First come rationalizations. This time, many analysts argued, the huge run-up in
U.S. housing prices was not at all a bubble, but rather justified by financial innovation
(including to sub-prime mortgages), as well as by the steady inflow of capital from Asia
and petroleum exporters. The huge run-up in equity prices was similarly argued to be
sustainable thanks to a surge in U.S. productivity growth a fall in risk that accompanied
the "Great Moderation" in macroeconomic volatility.
As for the extraordinary string of outsized U.S. current account deficits, which at their peak accounted for more than twothirds
of all the world’s current account surpluses, many analysts argued that these, too,
could be justified by new elements of the global economy. Thanks to a combination of a
flexible economy and the innovation of the tech boom, the United States could be
expected to enjoy superior productivity growth for decades, while superior American
know-how meant higher returns on physical and financial investment than foreigners
could expect in the United States.
Next comes reality.
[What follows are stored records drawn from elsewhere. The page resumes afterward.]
-- ==== Sys2Proof/Machine/Step.lean ====
section
/-! DEFINITION. One step: the row at the front of the queue is taken; on an empty queue a millisecond of the
timebase passes. -/

namespace Sys2Proof.Machine

open Sys2Proof

/-- One step of the part. On an empty queue nothing is asked of it and its own timebase goes on by 1 ms: DESIGN
CHOICE (log 2). -/
def step (s : State) : Host.Outcome State Fault Refusal :=
  match s.pending with
  | [] => .next { s with timebase := s.timebase + 1 }
  | c :: rest => exec c { s with pending := rest }

/-- The state with the command that a table word spells put at the front of its queue; no row of the table has bits,
so no word spells one. -/
def State.withFetchWord (s : State) (nbits w : Nat) : State :=
  match decodeTableWord nbits w with
  | none => s
  | some c => { s with pending := c :: s.pending }

end Sys2Proof.Machine
end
Starting in the summer of 2007, the United States
experienced a striking contraction in wealth, increase in risk spreads, and deterioration in
credit market functioning. The 2007 United States sub-prime crisis, of course, has it
roots in falling U.S. housing prices, which have in turn led to higher default levels
particularly among less credit worthy borrowers. The impact of these defaults on the
financial sector has been greatly magnified due to the complex bundling of obligations
that was thought to spread risk efficiently. Unfortunately, that innovation also made the
resulting instruments extremely nontransparent and illiquid in the face of falling house
prices.
As a benchmark for the 2007 U.S. sub prime crisis, we draw on data from the
eighteen bank-centered financial crises from the post-War period, as identified by
Kaminsky and Reinhart (1999) and Gerard Caprio et. al. (2005):
These crisis episodes include:
The Five Big Five Crises: Spain (1977), Norway (1987), Finland (1991),
Sweden (1991) and Japan (1992), where the starting year is in parenthesis.
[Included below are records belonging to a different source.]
-- ==== Sys2Proof/Certificates/Slice0/Obligations.lean ====
section
/-! DEFINITION. The statements for the provers. Throughout, a command is stated for a link that is UP in RUNNING
(`State.serves`); the state right after its response is queued is `replied`; the forms of a command on a link that is
DOWN, during LOADING and in reset are statements of their own, once for all commands. -/

open Sys2Proof Sys2Proof.Machine

/-! ### The step and the queue of rows -/

/-- A step takes the row at the front of the queue (the block's form of a step). -/
def Obligations.StepTakesTheFrontRow : Prop :=
  ∀ (c : Instr) (rest : List Instr) (s : State),
    step { s with pending := c :: rest } = exec c { s with pending := rest }

/-- With no row waiting, a step lets a millisecond of the timebase pass. The model's choice: log 2. -/
def Obligations.IdleStepLetsAMillisecondPass : Prop :=
  ∀ s : State, s.pending = [] → step s = .next { s with timebase := s.timebase + 1 }

/-- Every row has a next state, and leaves the rows waiting as they are. -/
def Obligations.EveryRowHasANextState : Prop :=
  ∀ (i : Instr) (s : State), ∃ t, exec i s = .next t ∧ t.pending = s.pending

/-! ### Reset -/

/-- The reset values the spec gives (R1, R17, R20, R21, R34, R72, R90, R112, R119, R154, R170, R173 to R175), read at a
POWER_ON reset that has just been left: the phase LOADING and the cause POWER_ON are the model's choice, log 4. -/
def Obligations.ResetLeavesEveryRecordAtItsResetValue : Prop :=
  let s := State.reset
  (s.supply.phase = .loading ∧ s.supply.cause = .powerOn ∧ s.clock.seconds = 0#32 ∧ s.clock.isSet = false ∧
    s.manager.lock = false ∧ s.queueLoad = false ∧ s.nextSequence = 0#16) ∧
  (∀ g, s.line g = { s.line g with feed := .off, trips := 0, startUp := false, underFilter := none, rePower := none,
                                   retry := none, feedOn := none } ∧
    (s.poll g).tempo = .normal ∧ (s.poll g).isolationPosition = none ∧ (s.poll g).sweepPosition = 0 ∧
    (s.poll g).queue = [] ∧ (s.poll g).discovery = none ∧ (s.poll g).isolation = none ∧ (s.poll g).covered = 0 ∧
    (s.path g).holder = .none ∧ (s.path g).grant = none ∧ (s.path g).test = none ∧ (s.path g).lastTest = none ∧
    (s.path g).holdTone = none) ∧
  (∀ p, s.post p = { presence := .unknown, hook := .unknown, missed := 0, lastSerial := none, lastFormat := none,
                     selected := false, ringing := false, echo := false, barred := false, filtered := none,
                     mismatch := 0, verification := .unranged, lastSample := none, alarms := [], call := none,
                     pending := false }) ∧
  (∀ n, s.call n = none) ∧ s.created = [] ∧ s.pendingList = [] ∧ s.abandonedList = [] ∧ s.requests = [] ∧
  ∀ l, (s.link l).up = false ∧ (s.link l).lossTimer = none ∧ (s.link l).mode = .accepting ∧ (s.link l).offers = 0 ∧
    (s.link l).transfers = 0 ∧ (s.link l).startedSent = false ∧ (s.link l).overrun = false ∧ (s.link l).queue = [] ∧
    (s.link l).assembly = [] ∧ ∀ k, (s.channel l k).use = .free ∧ (s.channel l k).waitingTone = none

/-- The state right after reset meets every invariant stated below. -/
def Obligations.ResetMeetsEveryInvariant : Prop :=
  let s := State.reset
  QueuesDistinct s ∧ TripsLegal s ∧ SomeAccepting s ∧ ResetHeld s ∧ CountsInRange s ∧ AbandonedOk s.abandonedList ∧
    CreationExact s ∧ OwnersMatch s ∧ CallPartsMatch s ∧ TablesInRange s ∧ IdleOutsideRunning s ∧ OffersMatch s ∧
    ChannelsMatch s ∧ PathsMatch s ∧ LoadMatches s

/-- While the part is held in reset, only the supply, the RESET pin and the time clock act. The model's reading of
R173: log 7. -/
def Obligations.HeldInResetOnlySupplyPinAndClockAct : Prop :=
  ∀ (i : Instr) (s : State), s.supply.phase = .inReset → i.actsInReset = false → exec i s = .next s

/-! ### What every command does -/

/-- A command on a DOWN link first brings the link UP, whatever the command: its link-loss timer starts, the link is
UP, STARTED is queued where it is due and LINK_STATE behind it, and the command is then taken as on an UP link. The
change that brings the link UP leaves alone what an event of calls and offers leaves alone (R152, R157, R161). -/
def Obligations.CommandOnADownLinkBringsItUp : Prop :=
  ∀ (i : Instr) (l : Link) (tag : Tag) (k : CommandType) (s : State), i.command = some (l, tag, k) →
    s.supply.phase ≠ .inReset → (s.link l).up = false → (s.link l).queue = [] →
    ∃ u, exec i s = exec i u ∧ (u.link l).up = true ∧
      (u.link l).lossTimer = some ⟨s.timebase, s.timebase + 1000 * (s.tables.links.get l).lossTime⟩ ∧
      ((if s.supply.phase = .running ∧ (s.link l).startedSent = false then [Block.notice s.startedNotice] else []) ++
        [Block.notice (.linkState (u.linkView .a) (u.linkView .b))]) <+: (u.link l).queue ∧
      NoticeReaches (.linkState (u.linkView .a) (u.linkView .b)) 0 s u ∧
      (∀ m c, u.call m = some c → CreationExact s → c.offered.get l = false →
        (c.state = .transferring → u.eligibleTransfer c l = false) ∧
        (c.state = .queued ∨ c.state = .offered → u.eligible c l = false)) ∧
      CallFrame (modLink l (fun r => { r with up := true, lossTimer := (u.link l).lossTimer }) s) u

/-- During LOADING every command but READ_STATUS is refused BUSY and changes nothing more (R159, R175). The one exception
is a command whose operands are at fault ahead of that test, which is refused MALFORMED: READ_CALL with a call number
outside 1 to 32; READ_POST or UNMUTE_POST with a post outside the segments 1 to 8 and addresses 1 to 16; READ_SEGMENT or
FEED with a segment outside 1 to 8; READ_WINDOW or WRITE_CLASS with a number above 7, READ_CLASS with one above 8;
WRITE_CLASS with a kind outside its two or an offset above 23; WRITE_LINK with a link other than A or B; and a block that
names no command. That these come before BUSY is WRITE_LINK's own table (R164) and, for the others, the order of the
sentences of their rules: the model's reading, logs 9 and 17. -/
def Obligations.LoadingRefusesEveryOtherCommand : Prop :=
  ∀ (i : Instr) (l : Link) (tag : Tag) (k : CommandType) (s : State), i.command = some (l, tag, k) →
    k ≠ .readStatus → s.supply.phase = .loading → (s.link l).up = true →
    (¬i.faultFirst → RefusedWith i l tag k .busy s) ∧ (i.faultFirst → RefusedWith i l tag k .malformed s)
Other Banking and Financial Crises: Australia (1989), Canada (1983),
Denmark (1987), France (1994), Germany (1977), Greece (1991), Iceland
(1985), and Italy (1990), and New Zealand (1987), United Kingdom
(1974, 1991, 1995), and United States (1984).
The "Big Five" crises are all protracted large scale financial crises that are
associated with major declines in economic performance for an extended period. Japan
(1992), of course, is the start of the "lost decade", although the others all left deep marks
as well.
The remaining rich country financial crises represent a broad range of lesser
events. The 1984 U.S. crisis, for example, is the savings and loan crisis. In terms of
fiscal costs (3.2 percent of GDP), it is just a notch below the "Big Five". Some of the
other 13 crisis are relatively minor affairs, such as the 1995 Barings (investment) bank
crisis in the United Kingdom or the 1994 Credit Lyonnaise bailout in France. Excluding
these smaller crises would certainly not weaken our results, as the imbalances in the runsup
were minor compared to the larger blowouts.